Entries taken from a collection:
━━━━━━
-- ==== Sys2Proof/Machine/ElemOps.lean ====
section
/-! DEFINITION. Shared operations of the element engine (05_gutter_element_engine.md): runs and their geometry (R121, R128), fields
(R129), operands (R130), start checks (R142), arithmetic on positions (R131 to R133), run errors (R143). -/

namespace Sys2Proof.Machine

/-! ## Instruction fields (R129) -/

def eOp (w : Nat) : Nat := bits w 63 58
def eTy (w : Nat) : Nat := bits w 57 56
def eRm (w : Nat) : Nat := bits w 55 53
def eSat (w : Nat) : Bool := bit w 52
def eMsk (w : Nat) : Bool := bit w 51
def eD (w : Nat) : Nat := bits w 47 40
def eA (w : Nat) : Nat := bits w 39 32
def eB (w : Nat) : Nat := bits w 31 24
def eC (w : Nat) : Nat := bits w 23 16
def eX (w : Nat) : Nat := bits w 15 0

/-- The format of an arithmetic type (R129). -/
def tyFmt : Nat → Fmt
  | 0 => .fp32
  | 1 => .int32
  | _ => .fp64

/-- Width of a position in bits. -/
def tyBits (ty : Nat) : Nat := if ty = 2 then 64 else 32

/-! ## Geometry of a run -/

/-- The accumulator format of a run. -/
def runAcc (e : Elem) : AccFmt := (e.main.headD GutEntry.none).afmt

/-- Rows and columns of a run's tile. -/
def runRows (e : Elem) : Nat := partRows (runAcc e)
def runCols (e : Elem) : Nat := if e.wide then 128 else 64

/-- Valid rows and columns of a part (R121). -/
def partPM (x : GutEntry) : Nat :=
  let m := tileRows x.gang x.afmt
  min ((if x.head.mValid = 0 then m else x.head.mValid) - partRow x.gang x.part m) (partRows x.afmt)
def partPN (x : GutEntry) : Nat :=
  let n := tileCols x.gang
  min ((if x.head.nValid = 0 then n else x.head.nValid) - partCol x.part) 64

/-- PM and PN of a run: PN over both parts in a WIDE run (R128). -/
def runPM (e : Elem) : Nat := match e.main with
  | [] => 0
  | x :: _ => partPM x
def runPN (e : Elem) : Nat := (e.main.map partPN).foldl (· + ·) 0

/-- Whether a position lies in the valid region. -/
def runValid (e : Elem) (m n : Nat) : Bool := decide (m < runPM e) && decide (n < runPN e)

/-- The positions of a run in row-major order. -/
def runPositions (e : Elem) : List (Nat × Nat) :=
  (List.range (runRows e)).flatMap fun m => (List.range (runCols e)).map fun n => (m, n)

/-- The mask bit of a position. -/
def maskAt (e : Elem) (m n : Nat) : Bool := bit e.mask (m * runCols e + n)

/-- The mask that is set where `p` holds. -/
def maskFrom (e : Elem) (p : Nat → Nat → Bool) : Nat :=
  (runPositions e).foldl (fun k (m, n) => if p m n then k ||| 1 <<< (m * runCols e + n) else k) 0

/-- The key of a tile-buffer position: in a WIDE run buffer 0 or 2 holds columns 0 to 63 and the next one the rest. -/
def tileKey (buf m n : Nat) : Nat := (buf + n / 64) * 4096 + m * 64 + n % 64

/-- A vector entry and a scalar. -/
def vecAt (e : Elem) (v i : Nat) : Nat := tblGet 0 e.v (v * 128 + i)
def sregAt (e : Elem) (r : Nat) : Nat := tblGet 0 e.sreg r

/-- The scalar an operand code names. -/
def sAt (e : Elem) (code : Nat) : Nat := sregAt e (code % 16)

/-- Sets a scalar. -/
def setS (e : Elem) (code v : Nat) : Elem := { e with sreg := tblSet 0 e.sreg (code % 16) (v % 2 ^ 64) }

/-- G at a position (R134): zero outside the valid region. -/
def gAt (e : Elem) (m n : Nat) : Nat :=
  if runValid e m n then
    match e.main[n / 64]? with
    | some x => tblGet 0 x.data (m * 64 + n % 64)
    | none => 0
  else 0

/-- The code of a natural number in a type: exact for every index. -/
def idxCode (ty i : Nat) : Nat :=
  match tyFmt ty with
  | .int32 => i
  | f => (convert f .rne false 0 (numOfInt i)).code

/-- The immediate X under a type (R130). -/
def immCode (ty x : Nat) : Nat :=
  match ty with
  | 0 => x <<< 16
  | 1 => wrap 32 (signed 16 x)
  | _ => x <<< 48

/-- An operand's bits at a position (R130). -/
def operandAt (e : Elem) (w code m n : Nat) : Nat :=
  let ty := eTy w
  let v :=
    if code < 4 then tblGet 0 e.t (tileKey code m n)
    else if code = 4 then gAt e m n
    else if code < 0x18 then vecAt e (code % 8) n
    else if code < 0x20 then vecAt e (code % 8) m
    else if code < 0x30 then sAt e code
    else if code = 0x30 then immCode ty (eX w)
    else if code = 0x31 then idxCode ty n
    else idxCode ty m
  v % 2 ^ tyBits ty

/-! ## Start checks (R142) -/

/-- Bytes or positions of a block code: 32, 64 or 128. -/
def blockOf (c : Nat) : Nat := 32 <<< c

/-- Whether an operand code may be read by an arithmetic instruction. -/
def srcOk (wide imm : Bool) (c : Nat) : Bool :=
  (decide (c ≤ 4) && !(wide && (c == 1 || c == 3))) || (decide (0x10 ≤ c) && decide (c < 0x30)) ||
  (imm && c == 0x30) || c == 0x31 || c == 0x32

/-- Whether a code is a writable tile buffer. -/
def tileOk (wide : Bool) (c : Nat) : Bool := decide (c < 4) && !(wide && c % 2 == 1)

/-- Whether a code is a tile, G included. -/
def tileSrc (wide : Bool) (c : Nat) : Bool := tileOk wide c || c == 4

/-- Whether a code is a scalar register, or a vector. -/
def sOk (c : Nat) : Bool := decide (0x20 ≤ c) && decide (c < 0x30)
def vOk (c : Nat) : Bool := decide (0x10 ≤ c) && decide (c < 0x20)

/-- Whether a type holds every value of a format exactly (R135). -/
def tyHolds (ty : Nat) (f : Fmt) : Bool :=
  match ty with
  | 0 => decide (f ≠ .fp64) && decide (f ≠ .int32)
  | 1 => fmtIsInt f
  | _ => true

/-- Whether a CVT target suits its type (R131). -/
def cvtSuits (ty x : Nat) : Bool :=
  fwValid x && fwScheme x == 0 &&
  (match fmtOfCode (fwFmt x) with
   | some .fp64 => ty == 2
   | some .fp32 => ty != 2
   | some .tf32 => ty != 2
   | some .int32 => ty != 2
   | some .int8 => true
   | some .int4 => true
   | some _ => ty != 1
   | none => false)

/-- The fields an opcode leaves unused are zero: RM, SAT, MSK, D, A, B, C where the flag says unused. -/
def unusedZero (w : Nat) (ty rm sat msk d a b c : Bool) : Bool :=
  bits w 50 48 == 0 && (ty || eTy w == 0) && (rm || eRm w == 0) && (sat || !eSat w) && (msk || !eMsk w) &&
  (d || eD w == 0) && (a || eA w == 0) && (b || eB w == 0) && (c || eC w == 0)

/-- X is zero unless an operand is the immediate. -/
def xImm (w : Nat) (codes : List Nat) : Bool := codes.contains 0x30 || eX w == 0

/-- LD's fields (R135, R156). -/
def ldOk (wide : Bool) (rows cols w : Nat) : Bool :=
  let x := eX w
  let kind := bits x 14 13
  match fmtOfCode (bits x 4 0) with
  | none => false
  | some f =>
    bit x 5 == false && bits x 11 10 == 0 && sOk (eA w) &&
    (match kind with
     | 0 => unusedZero w false false false false true true false false && sOk (eD w) && bits x 12 0 == 0
     | 3 =>
       if bit x 12 then
         unusedZero w true false false true true true false true && tileOk wide (eD w) && sOk (eC w) && !bit x 6 &&
         (bits x 4 0 == 5 || bits x 4 0 == 1) && bits x 8 7 != 3 && tyHolds (eTy w) f &&
         decide (blockOf (bits x 8 7) ≤ if bit x 9 then rows else cols)
       else
         unusedZero w true false false true true true true false && tileOk wide (eD w) && sOk (eB w) &&
         bits x 9 7 == 0 && tyHolds (eTy w) f
     | _ =>
       unusedZero w true false false false true true false false && vOk (eD w) && bits x 12 12 == 0 && bits x 9 6 == 0 &&
       tyHolds (eTy w) f)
━━━━━━
**Task objective:**
Out of the preceding entries, pull every line containing the string "match".

**Result for this task:**
def runPM (e : Elem) : Nat := match e.main with
    match e.main[n / 64]? with
  match tyFmt ty with
  match ty with
  match ty with
  (match fmtOfCode (fwFmt x) with
  match fmtOfCode (bits x 4 0) with
    (match kind with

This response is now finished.